-- ==== Sys2Proof/Tests/Slice0.lean ====
section
/-! SUPPORT. Tests: ill-formed commands that well-formedness refuses, the spec's worked examples, and for each obligation states and
operands that meet its hypotheses, clause by clause. The theorems are checked one after another: many at once need more threads than
a small machine gives. -/

set_option Elab.async false

namespace Sys2Proof.Tests

open Sys2Proof Sys2Proof.Machine

/-! ### Well-formedness: one ill-formed command for each check, and one well-formed -/

def badFrame : TimedWrite := ⟨65536, 0, 0, 0, 0⟩
def badSector : SectorRead := .decoded [1] 0 0
def noSlots : Packet := ⟨0, 0, 0, 0, 0, []⟩

theorem test_wf_refuses :
    [Instr.registerWrite (.lp 0) 65536 0 15, .registerWrite .game 2 0 15, .tableWrite .game 1 0, .barRead 1 .bar0 0x10000,
      .barRead 1 .bar2 0, .barRead 0 .bar2 0x10000000, .barRead 0 .bar4 0x4000000, .barWrite 0 .bar0 0x2000000 0 15,
      .debugAccess true .ledgerSram 131072 0, .debugAccess true .frameStore 67108864 0, .debugAccess false .lpddr 3 0,
      .mapWindowWrite .game 2097152 0 15, .spriteWindowWrite .game 131072 0 15, .imemWrite .game 0 8192 0 15,
      .latchPoint 0 [⟨14, 0⟩], .timedWriteEntry 0 badFrame, .timedWriteEntry 0 ⟨0, 0, 0, 0, 16⟩, .auxTransactionEnd 0 0 17 [],
      .sampleTick [⟨256, 0⟩] [], .sampleTick [] [(64, 0)], .serialInputFrame 0 (List.replicate 9 0), .doorbellReadComplete 0 [],
      .aread 0 [badSector], .areadComplete [.decoded (List.replicate 1024 0) 73 0], .patrolRead [badSector],
      .spiCommandEnd 0 (List.replicate 17 0), .i2cCommandEnd 0 .ok (List.replicate 33 0), .ledgerRestore [⟨0, 0, true, []⟩],
      .linePacket noSlots].all (fun i => !i.wf) = true := by
  decide +kernel

theorem test_wf_accepts :
    [Instr.registerWrite (.lp 0) 65535 0 15, .barRead 0 .bar4 0x3FFFFFC, .mapWindowWrite .game 2097151 0 15,
      .latchPoint 0 [⟨13, 0⟩], .timedWriteEntry 0 ⟨65535, 65535, 0xFFFFFFFF, 0, 15⟩, .lineStart].all Instr.wf = true := by
  decide +kernel

/-! ### Words of the line processors (the example of chapter 8) -/

theorem test_lp_long : decodeLp 0x00B00439 = .long 0 5 (.imm 1081) := by decide +kernel

theorem test_lp_guarded : decodeLp 0x2C60E000 = .long 2 99 (.port 7 0) ∧ wordFault (decodeLp 0x2C60E000) = none := by decide +kernel

theorem test_lp_pair : decodeLp 0x822122FD = .pair false ⟨2, false, 33⟩ ⟨34, true, 125⟩ ∧ wordFault (decodeLp 0x822122FD) = none := by
  decide +kernel

theorem test_lp_pair_fault : (wordFault (decodeLp 0xA00122FD)).map (·.1) = some 1 := by decide +kernel

/-! ### Units (the example of R176, and Table — Division edges) -/

def o16 : Word := 0x80000010
theorem test_alu_example :
    aluResult 41 o16 4 = (0xF8000001, false) ∧ aluResult 41 o16 40 = (0xFFFFFFFF, false) ∧ aluResult 40 o16 40 = (0, false) ∧
    aluResult 42 o16 33 = (0x21, false) ∧ aluResult 46 o16 0x80000000 = (0x80000000, true) ∧
    aluResult 34 o16 0x80000000 = (0x10, false) := by decide +kernel

/-! ### The Headgate's first worked example: 6,576 at line 0, 6,090 at 120, 3,198 at 1,600 -/

def envEx : Env := [
  (0, [0x01000003, 3840, 2159 * 65536, 0, 0, 0, 0, 0]), (1, [0x01000001, 3840, 2159 * 65536, 0, 0, 0, 0, 0]),
  (2, [0x02000003, 3840, 2159 * 65536, 0, 0, 0, 0, 0]),
  (4, [0x01000011, 3840, 1600 + 2159 * 65536, 0, 3839 * 65536, 1600 + 2159 * 65536, 0, 0]),
  (9, [0x01000001, 3840, 119 * 65536, 0, 0, 0, 0, 0]), (10, [0x01000001, 0, 2159 * 65536, 96 + 128 * 65536, 0, 0, 0, 0]),
  (11, [0x01000001, 0, 2159 * 65536, 64 + 64 * 65536, 0, 0, 0, 0])]

theorem test_headgate_example :
    lineCost envEx 3840 0 = 6576 ∧ lineCost envEx 3840 120 = 6090 ∧ lineCost envEx 3840 1600 = 3198 ∧
    worstLine envEx 3840 2160 = (0, 6576) := by decide +kernel

/-! ### Blending (the example of R120), interpolation (R220) and a biquad (R235) -/

theorem test_blend_example :
    mul8 192 128 = 96 ∧ [0, 1, 2, 3, 4].map (fun m => (blendChan m 200 96 40, blendChan m 100 96 220, blendChan m 30 96 255)) =
      [(100, 175, 170), (115, 255, 255), (0, 182, 244), (120, 160, 143), (31, 86, 30)] := by decide +kernel

theorem test_interpolation_example :
    interpolate true 0x8000 0 1000 2000 1000 = 1625 ∧ interpolate false 0x8000 0 1000 2000 1000 = 1500 := by decide +kernel

theorem test_biquad_example :
    (biquad [0x2AAAAAAB, 0x40000000, 0x20000000, -0x40000000, 0x10000000, 500000, 0, 400000, -100000] 1000000).1 = 1591667 := by
  decide +kernel

/-! ### Checks and codes -/

theorem test_holdup_example :
    holdupVolt 3413 0x800 = 11998 ∧ holdupOk 11998 4700 9000 25000 = false ∧ holdupOk 11998 6800 9000 25000 = true ∧
    holdupVolt 3608 0x800 = 12684 ∧ holdupOk 12684 4700 9000 25000 = true ∧ holdupVolt 3606 0x800 = 12677 ∧
    holdupOk 12677 4700 9000 25000 = false := by decide +kernel

def digits : List Byte := [0x31, 0x32, 0x33, 0x34, 0x35, 0x36, 0x37, 0x38, 0x39]

theorem test_crc16_example : crc16 digits = 0x29B1 := by decide +kernel

theorem test_link_slots : chooseS 2880 16 7407 = some 2 ∧ chooseS 2880 16 14814 = some 3 ∧ ringTime 2880 16 8 ≤ 5248 := by
  decide +kernel

/-! ### The start ladder's example: port B runs; BL's start is deferred first -/

def lad0 : Dev := { Dev.atReset with ladder := { Dev.atReset.ladder with used := 10 } }
theorem test_ladder_log :
    (lad0.ask 7).rf Reg.pwrLadlog 3 0 = 7 ∧ ((lad0.ask 7).ask 8).rf Reg.pwrLadlog 31 16 = 1 ∧
    ((lad0.ask 7).ask 8).ladder.pending = [7, 8] ∧ (((lad0.ask 7).ask 8).ladderSlot).ladder.used = 7 := by decide +kernel

/-! ### Hypotheses that need no device, or a step -/

theorem wit_CommandsComplete :
    (Dev.atReset.setRf Reg.pwrState 5 4 3).power = 3 ∧ isReset .lineStart = false := by decide +kernel

theorem wit_StepsKeepInvariant : State.reset.dev.Canonical ∧ State.reset.dev.ladder.used ≤ 15 ∧ ∃ t, step State.reset = .next t :=
  ⟨⟨rfl, rfl, rfl, rfl, rfl⟩, by decide, ⟨_, rfl⟩⟩

def surf0 : Dev :=
  [(Reg.blSurfCfg 0, 1), (Reg.blSurfPitch 0, 96), (Reg.blSurfSize 0, 0x003C0050)].foldl
    (fun d e => { d.setReg e.1 e.2 with live := Tab.put resetWord d.live e.1 e.2 }) Dev.atReset
def copy0 : BlitCmd := ⟨0, false, 0, 0, 0, 0, 0, 0, 1, 0, 70, 1, 0, 0, false⟩

theorem wit_OverlapIsSafe :
    copy0.usesSrc = true ∧ (surfaceOf surf0.inForce 0).same (surfaceOf surf0.inForce 0) = true ∧ surf0.blitSegs copy0 = 2 ∧
    surf0.blitSeg copy0 0 = (0, 7, 64) ∧ surf0.blitSeg copy0 1 = (0, 1, 6) := by decide +kernel

def looped : VoiceSt := { VoiceSt.init with loop := true, loops := 3, loope := 10, pitch := 524288, pos := 9 * 65536 + 77 }

theorem wit_AudioArithmetic :
    looped.loop = true ∧ looped.loops < looped.loope ∧ looped.nextPos / 65536 < 10 ∧ (0 : Nat) < 1 ∧ (-8388608 : Int) ≤ 5 := by
  decide +kernel

theorem wit_BlendArithmetic : mul8 255 255 = 255 ∧ blendChan 0 77 255 3 = 77 ∧ bilinChan 255 255 255 255 255 255 ≤ 255 := by
  decide +kernel

theorem wit_WorstLineIsWorst : (0 : Nat) < 1 ∧ worstLine [] 64 1 = (0, 24) := by decide +kernel

/-- Where no code word holds an error nothing is uncorrectable. -/
theorem badAt_clean (d : Dev) (id off len : Nat) (h : d.syn = []) : d.badAt id off len = false := by
  simp [Dev.badAt, Dev.decodeWord, Dev.synd, h, Tab.get]

/-- A commit over an SRAM with no error in it meets the hypothesis of its success. -/
theorem wit_LedgerCommitSucceeds (d : Dev) (h : d.syn = []) : ∀ i, i < d.lgPages → d.lgPageBad i = false := by
  intro i _
  simp [Dev.lgPageBad, badAt_clean d _ _ _ h]

end Sys2Proof.Tests

/-! ### States that meet the obligations' hypotheses, clause by clause -/

namespace Sys2Proof.Tests

open Sys2Proof Sys2Proof.Machine

/-- State i of a list. -/
def w (l : List Dev) (i : Nat) : State := ⟨l.getD i Dev.atReset, []⟩
/-- Device i of a list. -/
def wd (l : List Dev) (i : Nat) : Dev := l.getD i Dev.atReset
def setAll (d : Dev) (kv : List (Nat × Word)) : Dev :=
  kv.foldl (fun d e => { (d.setReg e.1 e.2) with live := Tab.put resetWord d.live e.1 e.2, scan := Tab.put resetWord d.scan e.1 e.2 }) d
def f2 (a b : Nat) : Word := BitVec.ofNat 32 (a + b * 65536)
def ported (x p : Nat) (d : Dev) : Dev :=
  let d := setAll d [(Reg.soHtim x, f2 64 80), (Reg.soVtim x, f2 48 60), (Reg.soDotclk x, 25000), (Reg.soCfg x,
      BitVec.ofNat 32 (p + 0x2 * 65536 + 8)), (Reg.soHsync x, f2 68 72), (Reg.soVsync x, f2 49 51)]
  (((d.setRb (Reg.soCtl x) 0 true).setRb (Reg.soStat x) 0 true).setPort x { d.port x with run := true, fresh := false })
def live (p : Nat) (d : Dev) : Dev := (d.setRb (Reg.cmpCtl p) 0 true).setPipe p { d.pipe p with live := true, cmpOn := true }
def d0 : Dev := Dev.atReset
def std : Timing := timingOf (ported 0 0 d0).inForce 0
def mkD (l : List (Nat × Nat × Nat)) : Desc := BitVec.ofNat 512 (l.foldl (fun a e => a + (e.2.2 % 2^(8*e.2.1)) * 2 ^ (8*e.1)) 0)
def rung (r t u : Nat) (ds : List Desc) (d : Dev) : Dev :=
  let q := ds.zipIdx.map (fun x => (x.2, x.1))
  (d.setReg (Reg.hiRingCfg r) (BitVec.ofNat 32 (1 + 3 * 2 + t * 64 + u * 65536))).setRing r
    { d.ring r with head := ds.length, passed := q, issue := q.map (fun x => (x.1, none)) }
def scn (f ne nu : Nat) : Desc := mkD [(0,1,1),(8,2,f),(12,2,0x77),(16,1,ne),(17,1,nu)]
def envd (slot : Nat) (ws : List Nat) : Desc := mkD ([(0,1,2),(16,1,slot)] ++ ws.zipIdx.map (fun x => (32 + 4 * x.2, 4, x.1)))
def updd (f l addr data : Nat) : Desc := mkD [(0,1,3),(2,1,1),(16,4,addr),(20,4,data),(24,2,l),(26,2,f)]
def res (c : Instr) (s : State) : Dev := match exec c s with | .next t => t.dev | _ => s.dev
def base (kv : List (Nat × Word)) : Dev := kv.foldl (fun d e => d.setReg e.1 e.2) Dev.atReset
==================================================
### Requirement
Copy out the range of lines above starting at the line with "theorem test_crc16_example : crc16" and ending at the line with "surf0.blitSeg copy0 0", exactly and including both.

### Reply to the exercise
theorem test_crc16_example : crc16 digits = 0x29B1 := by decide +kernel

theorem test_link_slots : chooseS 2880 16 7407 = some 2 ∧ chooseS 2880 16 14814 = some 3 ∧ ringTime 2880 16 8 ≤ 5248 := by
  decide +kernel

/-! ### The start ladder's example: port B runs; BL's start is deferred first -/

def lad0 : Dev := { Dev.atReset with ladder := { Dev.atReset.ladder with used := 10 } }
theorem test_ladder_log :
    (lad0.ask 7).rf Reg.pwrLadlog 3 0 = 7 ∧ ((lad0.ask 7).ask 8).rf Reg.pwrLadlog 31 16 = 1 ∧
    ((lad0.ask 7).ask 8).ladder.pending = [7, 8] ∧ (((lad0.ask 7).ask 8).ladderSlot).ladder.used = 7 := by decide +kernel

/-! ### Hypotheses that need no device, or a step -/

theorem wit_CommandsComplete :
    (Dev.atReset.setRf Reg.pwrState 5 4 3).power = 3 ∧ isReset .lineStart = false := by decide +kernel

theorem wit_StepsKeepInvariant : State.reset.dev.Canonical ∧ State.reset.dev.ladder.used ≤ 15 ∧ ∃ t, step State.reset = .next t :=
  ⟨⟨rfl, rfl, rfl, rfl, rfl⟩, by decide, ⟨_, rfl⟩⟩

def surf0 : Dev :=
  [(Reg.blSurfCfg 0, 1), (Reg.blSurfPitch 0, 96), (Reg.blSurfSize 0, 0x003C0050)].foldl
    (fun d e => { d.setReg e.1 e.2 with live := Tab.put resetWord d.live e.1 e.2 }) Dev.atReset
def copy0 : BlitCmd := ⟨0, false, 0, 0, 0, 0, 0, 0, 1, 0, 70, 1, 0, 0, false⟩

theorem wit_OverlapIsSafe :
    copy0.usesSrc = true ∧ (surfaceOf surf0.inForce 0).same (surfaceOf surf0.inForce 0) = true ∧ surf0.blitSegs copy0 = 2 ∧
    surf0.blitSeg copy0 0 = (0, 7, 64) ∧ surf0.blitSeg copy0 1 = (0, 1, 6) := by decide +kernel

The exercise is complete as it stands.